theorem memWf_touchFrame {s : State} (page : Nat) (dirty : Bool) (h : memWf s.mem = true) :
    memWf (touchFrame s page dirty).mem = true := by
  rw [memWf_iff] at h ⊢; exact h

theorem memWf_markPoison {s : State} (line : Nat) (h : memWf s.mem = true) :
    memWf (markPoison s line).mem = true := by
  rw [memWf_iff] at h ⊢; exact h

theorem memWf_flushLlc {s : State} (page : Nat) (h : memWf s.mem = true) : memWf (flushLlc s page).mem = true := by
  have h' := memWf_iff.1 h
  unfold flushLlc
  dsimp only
  split_ifs
  · rw [memWf_iff]
    exact ⟨h'.1, rising_foldPut h'.2.1, Cells.rising_filter _ h'.2.2⟩
  · apply memWf_poolFold
    rw [memWf_iff]
    exact ⟨h'.1, h'.2.1, Cells.rising_filter _ h'.2.2⟩

theorem memWf_flushFrame {s : State} (page : Nat) (h : memWf s.mem = true) :
    memWf (flushFrame s page).mem = true := by
  have h' := memWf_iff.1 h
  have : memWf ((s.mem.loc.filter fun e => pageOf e.1 = page).foldl (fun m e => poolPut m e.1 e.2)
      { s.mem with loc := s.mem.loc.filter fun e => pageOf e.1 ≠ page }) = true := by
    apply memWf_poolFold
    rw [memWf_iff]
    exact ⟨h'.1, Cells.rising_filter _ h'.2.1, h'.2.2⟩
  rw [memWf_iff] at this ⊢
  exact this

theorem memWf_recallPage {s : State} (page : Nat) (h : memWf s.mem = true) :
    memWf (recallPage s page).mem = true :=
  foldl_keeps (p := fun s : State => memWf s.mem = true) (fun _ _ hs => memWf_recallLine _ hs) _ h

theorem memWf_evictSector {s : State} (page : Nat) (h : memWf s.mem = true) :
    memWf (evictSector s page).mem = true := by
  have h' := memWf_flushLlc page (memWf_recallPage page h)
  unfold evictSector sectorLoses
  generalize flushLlc (recallPage s page) page = s' at h'
  exact h'

theorem memWf_sectorRoom {s : State} (page : Nat) (h : memWf s.mem = true) :
    memWf (sectorRoom s page).mem = true := by
  unfold sectorRoom
  dsimp only
  split
  · exact h
  · exact memWf_evictSector (s := { s with draws := s.draws + 1 }) _ h

theorem memWf_touchSector {s : State} (line : Nat) (h : memWf s.mem = true) :
    memWf (touchSector s line).mem = true := by
  unfold touchSector
  dsimp only
  split_ifs
  · exact h
  · exact h
  · have h' := memWf_sectorRoom (line / 64) h
    generalize sectorRoom s (line / 64) = s' at h'
    exact memWf_touchFrame (s := { s' with mem := { s'.mem with sectors := line / 64 :: s'.mem.sectors } }) _ _ h'

theorem memWf_homeStore {s : State} (w : Writer) (pa : Nat) (bs : List Byte) (h : memWf s.mem = true) :
    memWf (homeStore s w pa bs).mem = true :=
  memWf_sendHome _ (memWf_homePuts _ _ (foldl_keeps (p := fun s : State => memWf s.mem = true)
    (fun _ l hs => memWf_recallBy w l (memWf_touchSector l hs)) _ h))

/-- The messages of a write leave memory as the write has made it. -/
theorem writeLine_mem (s : State) (w : Writer) (pa : Nat) (bs : List Byte) :
    (writeLine s w pa bs).mem = (homeStore s w pa bs).mem := by
  unfold writeLine
  dsimp only
  split
  · rfl
  · apply foldl_keeps (p := fun t : State => t.mem = (homeStore s w pa bs).mem)
    · intro _ _ ht; exact ht
    · rfl

theorem memWf_writeLine {s : State} (w : Writer) (pa : Nat) (bs : List Byte) (h : memWf s.mem = true) :
    memWf (writeLine s w pa bs).mem = true := by
  rw [writeLine_mem]; exact memWf_homeStore w pa bs h

theorem memWf_writeLines {s : State} (w : Writer) (pa : Nat) (bs : List Byte) (fuel : Nat) (h : memWf s.mem = true) :
    memWf (writeLines s w pa bs fuel).mem = true := by
  induction fuel generalizing s w pa bs with
  | zero => cases bs <;> exact h
  | succ n ih =>
    cases bs with
    | nil => exact h
    | cons b r => exact ih _ _ _ (memWf_writeLine w pa _ h)

theorem memWf_writeBy {s : State} (w : Writer) (pa : Nat) (bs : List Byte) (h : memWf s.mem = true) :
    memWf (writeBy s w pa bs).mem = true := memWf_writeLines w pa bs _ h

theorem memWf_homeWrite {s : State} (pa : Nat) (bs : List Byte) (h : memWf s.mem = true) :
    memWf (homeWrite s pa bs).mem = true := memWf_writeBy _ pa bs h

theorem useHome_mem (s : State) (line : Nat) : (useHome s line).mem = s.mem := by
  unfold useHome
  split <;> rfl

/-! ## Charges and claims -/

/-- A charge that is made falls before the boundary, fits at every resource, and changes the budgets alone. -/
theorem chargeAll_some {s t : State} {cls n : Nat} {rs : List Nat} (h : chargeAll s cls n rs = some t) :
    s.pkg.time.toNat < nextPeriod s ∧ (∀ r ∈ rs, n * rs.count r ≤ budgetLeft s r cls) ∧
      ∃ left, t = { s with gov := { s.gov with left := left } } := by
  unfold chargeAll at h
  split at h
  · rename_i hc
    simp only [Bool.and_eq_true, decide_eq_true_eq, List.all_eq_true] at hc
    refine ⟨hc.1, hc.2, ?_⟩
    rw [← Option.some.inj h]
    exact foldl_keeps (p := fun t : State => ∃ left, t = { s with gov := { s.gov with left := left } })
      (by rintro _ r ⟨left, rfl⟩; exact ⟨_, rfl⟩) rs ⟨s.gov.left, rfl⟩
  · exact absurd h (by simp)

/-- A claim is charged with nothing of its class ahead of it, and leaves the order of arrival; or it takes its place
there. -/
theorem claim_cases (s : State) (who : Asker) (cls n : Nat) (rs : List Nat) :
    (∃ t, aheadOf s who cls rs = false ∧ chargeAll s cls n rs = some t ∧ claim s who cls n rs = (leaveWait t who, true)) ∨
    claim s who cls n rs = (joinWait s { who := who, cls := cls, res := rs }, false) := by
  unfold claim
  cases ha : aheadOf s who cls rs with
  | true => exact .inr rfl
  | false =>
    cases hc : chargeAll s cls n rs with
    | none => exact .inr (by simp)
    | some t => exact .inl ⟨t, rfl, rfl, by simp⟩

/-- A claim changes the governor's state alone, whatever it comes to. -/
theorem claim_frame (s : State) (who : Asker) (cls n : Nat) (rs : List Nat) :
    ∃ gov, (claim s who cls n rs).1 = { s with gov := gov } := by
  rcases claim_cases s who cls n rs with ⟨t, -, hc, h⟩ | h
  · obtain ⟨-, -, left, rfl⟩ := chargeAll_some hc
    exact ⟨_, by rw [h]; rfl⟩
  · exact ⟨_, by rw [h]; rfl⟩

theorem claim_mem (s : State) (who : Asker) (cls n : Nat) (rs : List Nat) : (claim s who cls n rs).1.mem = s.mem := by
  obtain ⟨gov, h⟩ := claim_frame s who cls n rs
  rw [h]

theorem memWf_owe {s : State} (rs : List Nat) (h : memWf s.mem = true) : memWf (owe s rs).mem = true := by
  unfold owe
  split
  · exact h
  · rw [claim_mem]; exact h

theorem memWf_payOwed {s : State} (h : memWf s.mem = true) : memWf (payOwed s).mem = true := by
  refine foldl_keeps (p := fun s : State => memWf s.mem = true) (fun s w hs => ?_) (waitingNow s) h
  split
  · rw [claim_mem]; exact hs
  · exact hs

/-! ## Accesses at the home slice -/

/-- Counting accesses leaves every byte alone. -/
theorem memWf_countOwn {s : State} (line : Nat) (h : memWf s.mem = true) : memWf (countOwn s line).mem = true := by
  unfold countOwn
  dsimp only
  split
  · exact h
  · exact h

theorem memWf_atSlice {s : State} (line : Nat) (h : memWf s.mem = true) : memWf (atSlice s line).mem = true :=
  memWf_countOwn line (memWf_touchSector line (by rw [useHome_mem]; exact h))

theorem memWf_deviceAt {s : State} (line : Nat) (h : memWf s.mem = true) : memWf (deviceAt s line).mem = true :=
  memWf_atSlice line (memWf_owe _ h)

theorem memWf_countReads {s : State} (h : memWf s.mem = true) : memWf (countReads s).mem = true := by
  unfold countReads
  split
  · exact h
  · exact foldl_keeps (p := fun s : State => memWf s.mem = true) (fun _ l hs => memWf_deviceAt l hs) s.mem.touched
      (a := { s with mem := { s.mem with touched := [] } }) h

theorem memWf_sliceWrite {s : State} (pa : Nat) (bs : List Byte) (h : memWf s.mem = true) :
    memWf (sliceWrite s pa bs).mem = true :=
  memWf_homeWrite pa bs (foldl_keeps (p := fun s : State => memWf s.mem = true) (fun _ l hs => memWf_deviceAt l hs) _ h)

theorem memWf_sendOut {s : State} (l : List (Nat × List Byte)) (h : memWf s.mem = true) :
    memWf (sendOut s l).mem = true := by
  induction l generalizing s with
  | nil => exact h
  | cons x r ih =>
    unfold sendOut
    split
    · exact ih (memWf_sliceWrite x.1 x.2 h)
    · exact h

theorem memWf_sendOutbox {s : State} (h : memWf s.mem = true) : memWf (sendOutbox s).mem = true := by
  unfold sendOutbox
  split
  · exact h
  · exact memWf_sendOut _ h

theorem memWf_devWrite {s : State} (pa : Nat) (bs : List Byte) (h : memWf s.mem = true) :
    memWf (devWrite s pa bs).mem = true := by
  unfold devWrite
  split
  · exact memWf_sliceWrite pa bs h
  · exact h

/-- Bytes placed in the pool keep the canonical form. -/
theorem memWf_placeBytes {m : Mem} (pa : Nat) (bs : List Byte) (h : memWf m = true) :
    memWf (placeBytes m pa bs) = true := by
  induction bs generalizing m pa with
  | nil => exact h
  | cons b r ih =>
    apply ih
    rw [memWf_iff] at h ⊢
    exact ⟨Cells.wf_set _ _ h.1, Cells.rising_drop h.2.1, Cells.rising_drop h.2.2⟩

/-- Bytes that an outside agent writes in the pool keep the canonical form. -/
theorem memWf_poolPuts {m : Mem} (pa : Nat) (bs : List Byte) (h : memWf m = true) :
    memWf (poolPuts m pa bs) = true := by
  induction bs generalizing m pa with
  | nil => exact h
  | cons b r ih => exact ih _ (memWf_poolPut pa b h)

/-! ## Reading after writing -/

@[simp] theorem homeByte_homePut_same (m : Mem) (pa : Nat) (b : Byte) : homeByte (homePut m pa b) pa = b := by
  simp [homeByte, homePut]

theorem homeByte_homePut_ne (m : Mem) {pa pa' : Nat} (b : Byte) (h : pa' ≠ pa) :
    homeByte (homePut m pa b) pa' = homeByte m pa' := by
  simp only [homeByte, homePut, Cells.find_put_ne _ b h]

/-- What the home reads after bytes have been written: the bytes at their addresses, all else as before. -/
theorem homeByte_homePuts (m : Mem) (pa : Nat) (bs : List Byte) (pa' : Nat) :
    homeByte (homePuts m pa bs) pa' =
      if pa ≤ pa' ∧ pa' < pa + bs.length then bs.getD (pa' - pa) 0 else homeByte m pa' := by
  induction bs generalizing m pa with
  | nil => simp [homePuts]
  | cons b r ih =>
    rw [homePuts, ih]
    by_cases h0 : pa' = pa
    · subst h0; simp
    · by_cases h1 : pa + 1 ≤ pa' ∧ pa' < pa + 1 + r.length
      · have h2 : pa ≤ pa' ∧ pa' < pa + (b :: r).length := by simp; omega
        rw [if_pos h1, if_pos h2]
        have : pa' - pa = (pa' - (pa + 1)) + 1 := by omega
        rw [this, List.getD_cons_succ]
      · have h2 : ¬ (pa ≤ pa' ∧ pa' < pa + (b :: r).length) := by simp; omega
        rw [if_neg h1, if_neg h2, homeByte_homePut_ne _ _ h0]

/-- What the pool reads after a sorted list of bytes has been written to it. -/
theorem pool_poolFold {m : Mem} {lo : Nat} {c : Cells Byte} (hc : Cells.rising lo c = true) (pa : Nat) :
    (c.foldl (fun m e => poolPut m e.1 e.2) m).pool.get 0 pa = (c.find pa).getD (m.pool.get 0 pa) := by
  induction c generalizing m lo with
  | nil => rfl
  | cons e r ih =>
    obtain ⟨k, v⟩ := e
    simp only [Cells.rising, Bool.and_eq_true, decide_eq_true_eq] at hc
    rw [List.foldl_cons, ih hc.2, Cells.find]
    by_cases h : pa = k
    · subst h
      simp [Cells.find_below (Nat.lt_succ_self pa) hc.2, poolPut]
    · rw [if_neg h]
      rw [poolPut, Cells.get_set_ne 0 _ _ h]

theorem poolFold_caches (c : Cells Byte) (m : Mem) :
    (c.foldl (fun m e => poolPut m e.1 e.2) m).llc = m.llc ∧ (c.foldl (fun m e => poolPut m e.1 e.2) m).loc = m.loc :=
  foldl_keeps (p := fun t : Mem => t.llc = m.llc ∧ t.loc = m.loc) (f := fun m (e : Nat × Byte) => poolPut m e.1 e.2)
    (fun _ _ h => h) c ⟨rfl, rfl⟩

/-- A line sent on to the pool reads there as its home gave it. -/
theorem homeByte_lineToPool {m : Mem} (line : Nat) (h : memWf m = true) (pa : Nat) :
    homeByte (lineToPool m line) pa = homeByte m pa := by
  have h' := memWf_iff.1 h
  unfold homeByte lineToPool
  simp only [(poolFold_caches _ _).1, (poolFold_caches _ _).2, pool_poolFold (Cells.rising_filter _ h'.2.1),
    pool_poolFold (Cells.rising_filter _ h'.2.2)]
  by_cases hl : pa / 64 = line
  · rw [Cells.find_filter_drop _ (by simp [hl]), Cells.find_filter_drop _ (by simp [hl]),
      Cells.find_filter_keep _ (by simp [hl]), Cells.find_filter_keep _ (by simp [hl])]
    cases m.llc.find pa <;> cases m.loc.find pa <;> rfl
  · rw [Cells.find_filter_keep _ (by simp [hl]), Cells.find_filter_keep _ (by simp [hl]),
      Cells.find_filter_drop _ (by simp [hl]), Cells.find_filter_drop _ (by simp [hl])]
    rfl

theorem homeByte_sendHome {s : State} (line : Nat) (h : memWf s.mem = true) (pa : Nat) :
    homeByte (sendHome s line).mem pa = homeByte s.mem pa := by
  unfold sendHome
  split
  · exact homeByte_lineToPool line h pa
  · rfl

/-- What has been written in a line is read back at its home. -/
theorem homeByte_writeLine (s : State) (w : Writer) (pa : Nat) (bs : List Byte) (k : Nat) (hk : k < bs.length)
    (h : memWf s.mem = true) : homeByte (writeLine s w pa bs).mem (pa + k) = bs.getD k 0 := by
  rw [writeLine_mem]
  unfold homeStore
  dsimp only
  have h' := memWf_homePuts pa bs (foldl_keeps (p := fun s : State => memWf s.mem = true)
    (fun _ l hs => memWf_recallBy w l (memWf_touchSector l hs)) (linesOf pa bs.length) h)
  rw [homeByte_sendHome _ h', homeByte_homePuts, if_pos ⟨by omega, by omega⟩]
  congr 1
  omega

/-! ## The scratchpad -/

theorem wf_spadPuts {c : Cells Byte} (k : Nat) (bs : List Byte) (h : Cells.wf 0 c = true) :
    Cells.wf 0 (spadPuts c k bs) = true := by
  induction bs generalizing c k with
  | nil => exact h
  | cons b r ih => exact ih _ (Cells.wf_set _ _ h)

theorem get_spadPuts (c : Cells Byte) (k : Nat) (bs : List Byte) (n : Nat) :
    Cells.get 0 (spadPuts c k bs) n = if k ≤ n ∧ n < k + bs.length then bs.getD (n - k) 0 else Cells.get 0 c n := by
  induction bs generalizing c k with
  | nil => simp [spadPuts]
  | cons b r ih =>
    rw [spadPuts, ih]
    by_cases h0 : n = k
    · subst h0; simp
    · by_cases h1 : k + 1 ≤ n ∧ n < k + 1 + r.length
      · have h2 : k ≤ n ∧ n < k + (b :: r).length := by simp; omega
        rw [if_pos h1, if_pos h2]
        have : n - k = (n - (k + 1)) + 1 := by omega
        rw [this, List.getD_cons_succ]
      · have h2 : ¬ (k ≤ n ∧ n < k + (b :: r).length) := by simp; omega
        rw [if_neg h1, if_neg h2, Cells.get_set_ne 0 c b h0]

end Sys2Proof.Machine
end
----
-- Task statement --
Among the entries above, the lines between the ones containing "<;> exact h" and "budgets alone. -/", inclusive, are to be transcribed exactly. No other line is to be given.

-- Written response --
  | zero => cases bs <;> exact h
  | succ n ih =>
    cases bs with
    | nil => exact h
    | cons b r => exact ih _ _ _ (memWf_writeLine w pa _ h)

theorem memWf_writeBy {s : State} (w : Writer) (pa : Nat) (bs : List Byte) (h : memWf s.mem = true) :
    memWf (writeBy s w pa bs).mem = true := memWf_writeLines w pa bs _ h

theorem memWf_homeWrite {s : State} (pa : Nat) (bs : List Byte) (h : memWf s.mem = true) :
    memWf (homeWrite s pa bs).mem = true := memWf_writeBy _ pa bs h

theorem useHome_mem (s : State) (line : Nat) : (useHome s line).mem = s.mem := by
  unfold useHome
  split <;> rfl

/-! ## Charges and claims -/

/-- A charge that is made falls before the boundary, fits at every resource, and changes the budgets alone. -/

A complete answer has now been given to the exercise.